Sparse Component Analysis: A General Framework for Linear and Nonlinear Blind Source Separation and Mixture Identification

Abstract

In this chapter, we consider two closely related data processing tasks. The first one is Blind Source Separation (BSS), which consists in estimating a set of unknown source data (one-dimensional signals, images, ...) from observed mixtures of these data, while the mixing operator has unknown parameter values. The second task is Blind Mixture Identification (BMI), which aims at estimating these unknown parameter values of the mixing operator. We provide a unified view and describe the latest extensions of the general framework that we have been developing for BSS and BMI since the beginning of the 2000s.
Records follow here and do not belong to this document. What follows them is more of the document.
-- ==== Sys2Proof/Tests/Slice0.lean ====
section
/-!
SUPPORT. Our own tests: ill-formed terms that each check refuses, words written out from the encoding, worked values of
95_test_vectors, and for each statement with hypotheses a state and operands that meet them, at the ends of its ranges.
Expected values come from the spec's tables, cited beside each test.
-/

namespace Sys2Proof.Tests

open Sys2Proof.Machine

/-- A small instance: layout A with room for a 48-bit input. -/
def small : Params := { Params.default with maxInBits := 48, lenW := 6 }

/-- The small instance made strict. -/
def strict : Params := { small with strictLen := true }

/-- The small instance in layout C. -/
def layoutC : Params := { small with lenFieldW := 8, payPos := 32 }

/-- The small instance in layout B. -/
def layoutB : Params := { small with lenFieldW := 8 }

/-- The small instance with the literal checksum packing. -/
def literal : Params := { small with cksumOrCarry := true }

/-- The small instance with signed command numbers. -/
def signed : Params := { small with cmdSigned := true }

/-- An instance whose output ports carry an earlier outcome. -/
def used (p : Params) : State := { State.instantiate p with out := drive (.ok (.conv 7)) }

/-- The output ports after an operation of an instance. -/
def outAfter (p : Params) (i : Instr) : Option Outputs := (next? (exec i (used p))).map (·.out)

/-! ### Well-formedness: an ill-formed term for each check -/

theorem test_wf_refuses_wide_cmd : (Instr.buildRequest (2 ^ 64)).wf Params.default = false := by decide
theorem test_wf_refuses_long_frame : (Instr.parseStatus (bitsOf 49 0)).wf small = false := by decide
theorem test_wf_refuses_long_array : (Instr.toSigned32 (bitsOf 49 0)).wf small = false := by decide
theorem test_wf_accepts_limits : (Instr.buildRequest (2 ^ 64 - 1)).wf Params.default = true ∧
    (Instr.parseStatus (bitsOf 48 0)).wf small = true ∧ (Instr.toSigned32 (bitsOf 48 0)).wf small = true ∧
    Instr.reservedOp3.wf small = true := by decide

theorem test_interface_length : decode small ⟨0b01#2, 0, 49, bitsOf 48 0⟩ = .error .lengthAboveMax := rfl
/-- 10_state R32 whatever the operation: BUILD_REQUEST and op 0b11 too. -/
theorem test_interface_every_op : decode small ⟨0b00#2, 1, 49, []⟩ = .error .lengthAboveMax ∧
    decode small ⟨0b11#2, 0, 0, bitsOf 49 0⟩ = .error .bitStringTooLong ∧
    decode small ⟨0b00#2, 1, 48, []⟩ = .ok (.buildRequest 1) := ⟨rfl, rfl, rfl⟩
theorem test_interface_long : decode small ⟨0b10#2, 0, 48, bitsOf 49 0⟩ = .error .bitStringTooLong := rfl
theorem test_interface_missing : decode small ⟨0b01#2, 0, 2, [true]⟩ = .error .bitsMissing := rfl
theorem test_interface_cmd : decode { small with cmdInW := 8 } ⟨0b00#2, 256, 0, []⟩ = .error .cmdDoesNotFit := rfl
theorem test_packed_short : decodeBytes Params.default (bytesOfNum 10 0) = .error .packedTooShort := rfl
theorem test_packed_long : decodeBytes small (bytesOfNum 16 3) = .error .packedTooLong := rfl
This framework yields a wide range of BSS/BMI methods applicable to various types of sources (one-dimensional signals, images, ...) mixed according to various models (linear instantaneous, anechoic, full convolutive, nonlinear and especially linear-quadratic), possibly with non-negativity or sum-to-one constraints. This framework is based on the concept of joint sparsity of the source data, considered in various domains (original temporal or spatial domain, transformed representation in time-frequency or time-scale/wavelet domain, ...). More precisely, the proposed methods essentially require a few tiny zones, in mixed signals or in their transformed versions, where only one of the source “signals” is active, i.e., nonzero. They therefore set very limited constraints on source sparsity and could then be considered as “quasi-non-sparse component analysis” methods. Besides, unlike Independent Component Analysis methods, they are suited to correlated sources. We also discuss their application to various data processing functions, ranging from audio signal separation to unmixing of hyperspectral remote sensing images.